もう男だけの食べ物じゃない! 「ラーメン女子」を狙うワケ:それゆけ! カナモリさん(2/2 ページ)
ラーメン店に女性客が増えているようだ。日本経済新聞は1月28日の記事で「ラーメン女子」と名付けている。「男の牙城」であったはずのラーメン店に「女子」を呼び込むのは、いかなる戦略なのだろうか。
ラーメン女子が紡いでいく人生ドラマ
ターゲットを拡大するとどうなるのか。
最も懸念されるのは、既存顧客層の離反だ。「女子どもの来る店に行けるか!」とか、「これは男の食いもんじゃねぇ!」とかである。

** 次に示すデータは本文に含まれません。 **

-- ==== Sys2Proof/Machine/Firmware.lean ====
section
/-! DEFINITION. Field update of the steward: the engine, its two paths, activation, recovery (16: R308, R315 to R323). -/

namespace Sys2Proof.Machine

/-! ### The engine (R315, R316, Table 16-7) -/

/-- Provisioning: recovery mode entered at a cold reset with BOOT_SRC 0b10, whose transfer writes both slots (R321). -/
def provisioning (s : State) : Bool := s.boot.phase == .recovery && bootSrc s == 2 && s.boot.cold

def fwTargets (s : State) : List Nat := if provisioning s then [0, 1] else [s.stw.target]

/-- The slot that recovery mode writes (R320). -/
def recoveryTarget (s : State) : Nat :=
  if slotCheck s 0 (fun _ => true) ≠ 0 then 0
  else if slotCheck s 1 (fun _ => true) ≠ 0 then 1
  else targetSlot s

/-- The slot of a new transfer. -/
def newTarget (s : State) : Nat := if s.boot.phase = .recovery then recoveryTarget s else targetSlot s

/-- A path other than the one named is transferring. -/
def fwBusy (s : State) (service : Bool) : Bool :=
  if service then s.stw.fw == .receiving && !s.stw.pathService
  else (s.stw.fw == .receiving && s.stw.pathService) || (s.stw.pldm != .idle && s.stw.pldm != .complete)

/-- R316: 0, FW_TRIAL, FW_PENDING or FW_BUSY. Recovery mode has neither a trial nor work that waits for one. -/
def fwRefusal (s : State) (service : Bool) : Nat :=
  if s.boot.phase = .recovery then 0
  else if isTrial s then 0xC3
  else if (bootRec s).pending ≠ 0xFF then 0xC4
  else if fwBusy s service then 0xC2
  else 0

/-- The transfer ends without an image: the engine returns to its previous state. -/
def endTransfer (s : State) : State :=
  { s with stw := { s.stw with fw := if s.stw.fw = .receiving then s.stw.prev else s.stw.fw, nextOffset := 0, header := [] } }

/-- A transfer in progress is given up: a transfer-end record with no check code (R322; log 101), and the end. -/
def dropTransfer (s : State) : State :=
  endTransfer (if s.stw.fw = .receiving then recLogAppend s 3 s.stw.target 0 (fwVersion s.stw.header) else s)

/-- FW_TRANSFER_FAIL, a transfer-end record, and the end. The code is a check code, 0xFF for timeout or 0xFE for media. -/
def failTransfer (s : State) (service : Bool) (code : Nat) : State :=
  let s := recLogAppend s 3 s.stw.target (if code < 8 then code else 0) (fwVersion s.stw.header)
  endTransfer (postFirmware s (fwEvent 0x0905 (b2n service) code 0))

/-- A check code of R308 found by the engine. -/
def failCheck (s : State) (service : Bool) (code : Nat) : State :=
  failTransfer { s with stw := { s.stw with lastCheck := code } } service code

/-- A header that passed steps 1 to 6 is kept, and the engine receives. -/
def beginTransfer (s : State) (service : Bool) (header : List Byte) : State :=
  { s with stw := { s.stw with prev := if s.stw.fw = .receiving then s.stw.prev else s.stw.fw, fw := .receiving
                               pathService := service, nextOffset := 0, header := header } }

/-- 64 KiB units of a slot erased ahead of image bytes a to b - 1. -/
def eraseAhead (base a b : Nat) (s : State) : State :=
  (rangeFrom (ceilDiv a 65536) (ceilDiv b 65536 - ceilDiv a 65536)).foldl (fun s k => spiErase s (base + 65536 * k) 65536) s

/-- Image bytes from offset a on programmed in a slot; the header waits. -/
def programImage (a : Nat) (bytes : List Byte) (s : State) (slot : Nat) : State :=
  spiWrite s (fwSlotBase slot + max a 4096) (bytes.drop (4096 - a))

/-- The header sector programmed, which makes the slot whole. -/
def programHeader (s : State) (slot : Nat) : State := spiWrite s (fwSlotBase slot) (padTo 4096 s.stw.header)

/-- What feeding bytes came to. -/
inductive Fed where
  | more
  | staged
  | badDigest
  | media
  deriving DecidableEq, Repr

/-- Step 7 and the header: the image is staged, or its digest is wrong. -/
def finishTransfer (s : State) (service : Bool) : Fed × State :=
  let h := s.stw.header
  if (fwTargets s).all (fun t => fwDigestsOk s (fwSlotBase t) h (fun _ => true)) then
    let s := (fwTargets s).foldl programHeader s
    let s := recLogAppend (postFirmware s (fwEvent 0x0901 s.stw.target 0 (fwVersion h))) 3 s.stw.target 0 (fwVersion h)
    (.staged, { s with stw := { s.stw with fw := .staged, nextOffset := 0, header := [] } })
  else (.badDigest, failCheck s service 7)

/-- Image bytes at offset a taken by the engine. -/
def feed (s : State) (service : Bool) (a : Nat) (bytes : List Byte) (flashOk : Bool) : Fed × State :=
  let b := a + bytes.length
  let s := (fwTargets s).foldl (fun s t => eraseAhead (fwSlotBase t) a b s) s
  if !flashOk then (.media, failTransfer s service 0xFE)
  else
    let s := (fwTargets s).foldl (programImage a bytes) s
    let s := { s with stw := { s.stw with nextOffset := b } }
    if b < fwImageLen s.stw.header then (.more, s) else finishTransfer s service

/-! ### FW_BLOCK (R317) -/

def fbOffset (d : Desc) : Nat := aArg0 d

/-- Step 3 of R317, for a block that goes on with a transfer. -/
def offsetBad (s : State) (d : Desc) : Bool :=
  fbOffset d ≠ 0 && (s.stw.fw ≠ .receiving || fbOffset d ≠ s.stw.nextOffset || decide (fwImageLen s.stw.header < fbOffset d + aLen d))

/-- The block's completion. -/
def blockDone (d : Desc) (r : Fed × State) : State :=
  match r.1 with
  | .more => adminDone r.2 d 0 0
  | .staged => adminDone r.2 d 0 0
  | .badDigest => adminDone r.2 d 0xC0 7
  | .media => adminDone r.2 d 0xC6 0

/-- A block of OFFSET 0: any transfer in progress is abandoned and a new one starts. IMAGE_LEN is the new header's, judged first (step 3). -/
def firstBlock (s : State) (d : Desc) (bytes : List Byte) (flashOk : Bool) : State :=
  let h := bytes.take 4096
  if fwImageLen h < bytes.length then adminDone s d 0xC1 0
  else
    let s := dropTransfer s
    let s := { s with stw := { s.stw with target := newTarget s, header := h } }
    let c := fwCheckHeader s h true
    if c ≠ 0 then adminDone (failCheck s false c) d 0xC0 c
    else blockDone d (feed (beginTransfer s false h) false 0 bytes flashOk)

def fwBlock (s : State) (d : Desc) (buf : DmaRead) (flashOk : Bool) : State :=
  admin s d 0x60 (fun s =>
    let st := fwRefusal s false
    if st ≠ 0 then adminDone s d st 0
    else if offsetBad s d then adminDone s d 0xC1 0
    else withBuffer s d buf (fun bytes s =>
      if fbOffset d = 0 then firstBlock s d bytes flashOk else blockDone d (feed s false (fbOffset d) bytes flashOk)))

/-- FW_BLOCK (R317) -/
def execFwBlock (d : Desc) (buf : DmaRead) (flashOk : Bool) (s : State) : Host.Outcome State Fault Refusal :=
  .next (fwBlock s d buf flashOk)

/-- 120 s without data (R316). -/
def transferTimeout (s : State) : State :=
  if s.stw.fw = .receiving then
    let s := failTransfer s s.stw.pathService 0xFF
    { s with stw := { s.stw with pldm := .idle } }
  else s

/-- TRANSFER_TIMEOUT (R316) -/
def execTransferTimeout (s : State) : Host.Outcome State Fault Refusal := .next (transferTimeout s)

/-! ### FW_ACTIVATE (R319) -/

/-- What activation asks for: 0, FW_TRIAL or FW_NONE. -/
def activateStatus (s : State) : Nat :=
  let t := targetSlot s
  if isTrial s then 0xC3
  else if !slotWhole s t || decide (fwSvn (fwHeaderOf s t) < s.fuse.svnBlown) then 0xC5
  else 0

/-- A record with PENDING a slot, its marks cleared, and an activation record. -/
def setPending (s : State) (slot : Nat) : State :=
  let r := bootRec s
  recLogAppend (recWrite s (r.primary % 2) slot (r.cfgCopy % 2) (marksWithout r.marks slot)) 4 slot 0 (fwVersion (fwHeaderOf s slot))

def activate01 (s : State) : State :=
  let s := setPending s (targetSlot s)
  { s with stw := { s.stw with fw := .pending } }

/-- A warm reset asked for, unless one is. -/
def activateWarm (s : State) (flush : Bool) : State := if s.boot.warm.isSome then s else askWarm s .activate flush

def fwActivate (s : State) (d : Desc) (now : Bool) : State :=
  adminAct s d 0x61 (aArg0 d == (if now then 0 else 1)) (fun s =>
    let st := activateStatus s
    if st ≠ 0 then adminDone s d st 0
    else
      let s := adminDone (activate01 s) d 0 0
      if now then activateWarm s true else s)

/-- FW_ACTIVATE_NOW (R319) -/
def execFwActivateNow (d : Desc) (s : State) : Host.Outcome State Fault Refusal := .next (fwActivate s d true)

/-- FW_ACTIVATE_AT_RESET (R319) -/
def execFwActivateAtReset (d : Desc) (s : State) : Host.Outcome State Fault Refusal := .next (fwActivate s d false)

/-- ACTION 0b10: a transfer in progress ends; PENDING is cleared. -/
def discard (s : State) : State :=
  let s := if s.stw.fw = .receiving then dropTransfer s else s
  let s := { s with stw := { s.stw with pldm := .idle } }
  let r := bootRec s
  if r.pending = 0xFF then s
  else
    let s := recWrite s (r.primary % 2) 0xFF (r.cfgCopy % 2) r.marks
    { s with stw := { s.stw with fw := restingState s } }

def fwDiscard (s : State) (d : Desc) : State :=
  adminAct s d 0x61 (aArg0 d == 2) (fun s => adminDone (discard s) d 0 0)

/-- FW_DISCARD (R319) -/
def execFwDiscard (d : Desc) (s : State) : Host.Outcome State Fault Refusal := .next (fwDiscard s d)

/-! ### PLDM for Firmware Update (R318, R320, R321) -/

/-- A message on the service port (`Out.service`). -/
def svc (s : State) (what code : Nat) (data : List Byte) : State := emit s (.service what code data)

/-- A PLDM firmware answer with a completion code (DSP0267; PRESUMED, log 49). -/
def pldmAnswer (s : State) (code : Nat) (data : List Byte) : State := svc s 2 code data

def setPldm (s : State) (x : PldmState) : State := { s with stw := { s.stw with pldm := x } }

/-- PLDM firmware commands are answered by the firmware, and by the ROM in recovery mode. -/
def fwServed (s : State) (body : State → State) : State :=
  if s.boot.phase = .firmware || s.boot.phase = .recovery then body s else s

/-- An answer to a command that this update state does not take: NOT_IN_UPDATE_MODE or INVALID_STATE_FOR_COMMAND. -/
def pldmRefuse (s : State) : State := pldmAnswer s (if s.stw.pldm = .idle then 0x80 else 0x84) []

/-- QUERY_DEVICE_IDENTIFIERS (R318) -/
def execQueryDeviceIdentifiers (s : State) : Host.Outcome State Fault Refusal :=
  .next (fwServed s (fun s => pldmAnswer s 0 (leBytes 8 s.fuse.serial)))

/-- The one component: classification Firmware and identifier 0x0001 (Table 16-6; the number of the classification is DSP0267's, PRESUMED, log 49). -/
def firmwareComponent : FwComponent := { classification := 0x000A, identifier := 1 }

/-- The component, its running version and the version that is pending, 0 for none. -/
def fwParameters (s : State) : List Byte :=
  let r := bootRec s
  leBytes 2 firmwareComponent.classification ++ leBytes 2 firmwareComponent.identifier ++
    leBytes 4 (if s.boot.phase = .firmware then fwVersion (fwHeaderOf s s.boot.slot) else 0) ++
    leBytes 4 (if r.pending = 0xFF then 0 else slotVersion s (r.pending % 2))

/-- GET_FIRMWARE_PARAMETERS (R318) -/
def execGetFirmwareParameters (s : State) : Host.Outcome State Fault Refusal :=
  .next (fwServed s (fun s => pldmAnswer s 0 (fwParameters s)))

/-- ALREADY_IN_UPDATE_MODE while either path updates; UNABLE_TO_INITIATE_UPDATE in a trial or with PENDING set. -/
def requestUpdate (s : State) : State :=
  fwServed s (fun s =>
    if s.stw.pldm ≠ .idle || fwBusy s true then pldmAnswer s 0x81 []
    else if fwRefusal s true ≠ 0 then pldmAnswer s 0x8A []
    else pldmAnswer (setPldm s .learning) 0 [])

/-- REQUEST_UPDATE (R318) -/
def execRequestUpdate (s : State) : Host.Outcome State Fault Refusal := .next (requestUpdate s)

/-- The one component can be updated; any other is not supported. -/
def componentData (c : FwComponent) : List Byte := if c = firmwareComponent then [0, 0] else [1, 6]

def passComponentTable (s : State) (c : FwComponent) : State :=
  fwServed s (fun s =>
    if s.stw.pldm ≠ .learning then pldmRefuse s
    else pldmAnswer (if c = firmwareComponent then setPldm s .ready else s) 0 (componentData c))

/-- PASS_COMPONENT_TABLE (R318) -/
def execPassComponentTable (component : FwComponent) (s : State) : Host.Outcome State Fault Refusal := .next (passComponentTable s component)

/-- RequestFirmwareData for the next 1,024 bytes. -/
def askData (s : State) : State := svc s 9 0 (leBytes 4 s.stw.nextOffset ++ leBytes 4 1024)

それは、ラーメンという商品、男性というターゲットに限ったことではない。高級志向の店が低価格商品を扱って従来と違う顧客層が押しかけた場合などを考えれば、既存顧客が離れていくことは想像に難くないだろう。そのリスクを冒しても坂内は女性客を開拓しようとしているのだろうか……。
実は同社の「女子狙い」には、「その前」がある。
記事では触れられていないが、同社は来店客の「高齢化」が顕著であったという。2010年5月24日付日経MJフードビジネス欄に「喜多方ラーメン 若者客開拓へ新型店」の見出しで記事が掲載されていた。同記事によると客層は、ほかのラーメン店より高齢者が多く、30〜40代が4分の3を占め、10〜20代は2割にとどまるという。
2008年のメタボ検診法制化以降、中高年にとってカロリーの取りすぎはタブーだ。ガッツリ系を避けるようになる。自社のメイン顧客をつなぎとめようと思えば、味はそのままにボリュームを抑える方向性に走ることになる。しかしそれは、2005年ごろからブーム化し定着した「大盛りメニュー」の台頭という流れに反することになる。
同社は、メニュー、量、内装の見直しで若者の来店をうながし、客層を広げる(同日経MJ)改定をした。具体的には、喜多方ラーメン、あぶりチャーシューごはん、味付け卵にゆでギョーザが付いたセットメニュー(850〜890円の予定)など量が多い定食を拡充させ、「揚げチャーシューラーメン」など新メニューも加えるという施策だ。確かにその後、同社の新規出店した店舗や既存店でもランチ時には若年層の姿が目に付くようになった。
若年層を取り込んだ。次は女性を取り込もうという戦略をカタチにしたのが「野菜たっぷりしょうがラーメン」なのだ。同メニューは、まずは新宿パークタワー店限定だというから、実験段階ということだろう。
顧客も歳を取る。少子高齢化が進む日本市場。従来のユーザーだけを相手にしていたのでは、櫛の歯がこぼれるようにぽろぽろと消え去っていく顧客の背を、手をこまねいて見送るだけになってしまう。
また、既存顧客のニーズにだけ合わせていると、徐々に自社本来の独自性や、世の中の流れと乖離(かいり)してしまう。その商品カテゴリーにおいて「アタリマエ」になっていることを疑わずにいると、新たな成長のチャンスを見失うことになる。
ここのさじかげんが大変に難しいのだが、既存顧客を大切にしつつ、ターゲットの拡張、新たなポジショニングの獲得という「命がけのジャンプ」も避けて通れないのである。
これからは、男子だけでなく、女子もまた、ラーメンに、甘酸っぱい人生模様を重ね合わせていく時代になる。ラーメン女子が紡ぐドラマもまた、ぜひ聞いてみたいものだ。
金森努(かなもり・つとむ)
東洋大学経営法学科卒。大手コールセンターに入社。本当の「顧客の生の声」に触れ、マーケティング・コミュニケーションの世界に魅了されてこの道 18年。コンサルティング事務所、大手広告代理店ダイレクトマーケティング関連会社を経て、2005年独立起業。青山学院大学経済学部非常勤講師としてベンチャー・マーケティング論も担当。
共著書「CS経営のための電話活用術」(誠文堂新光社)「思考停止企業」(ダイヤモンド社)。「日経BizPlus」などのウェブサイト・「販促会議」など雑誌への連載、講演・各メディアへの出演多数。一貫してマーケティングにおける「顧客視点」の重要性を説く。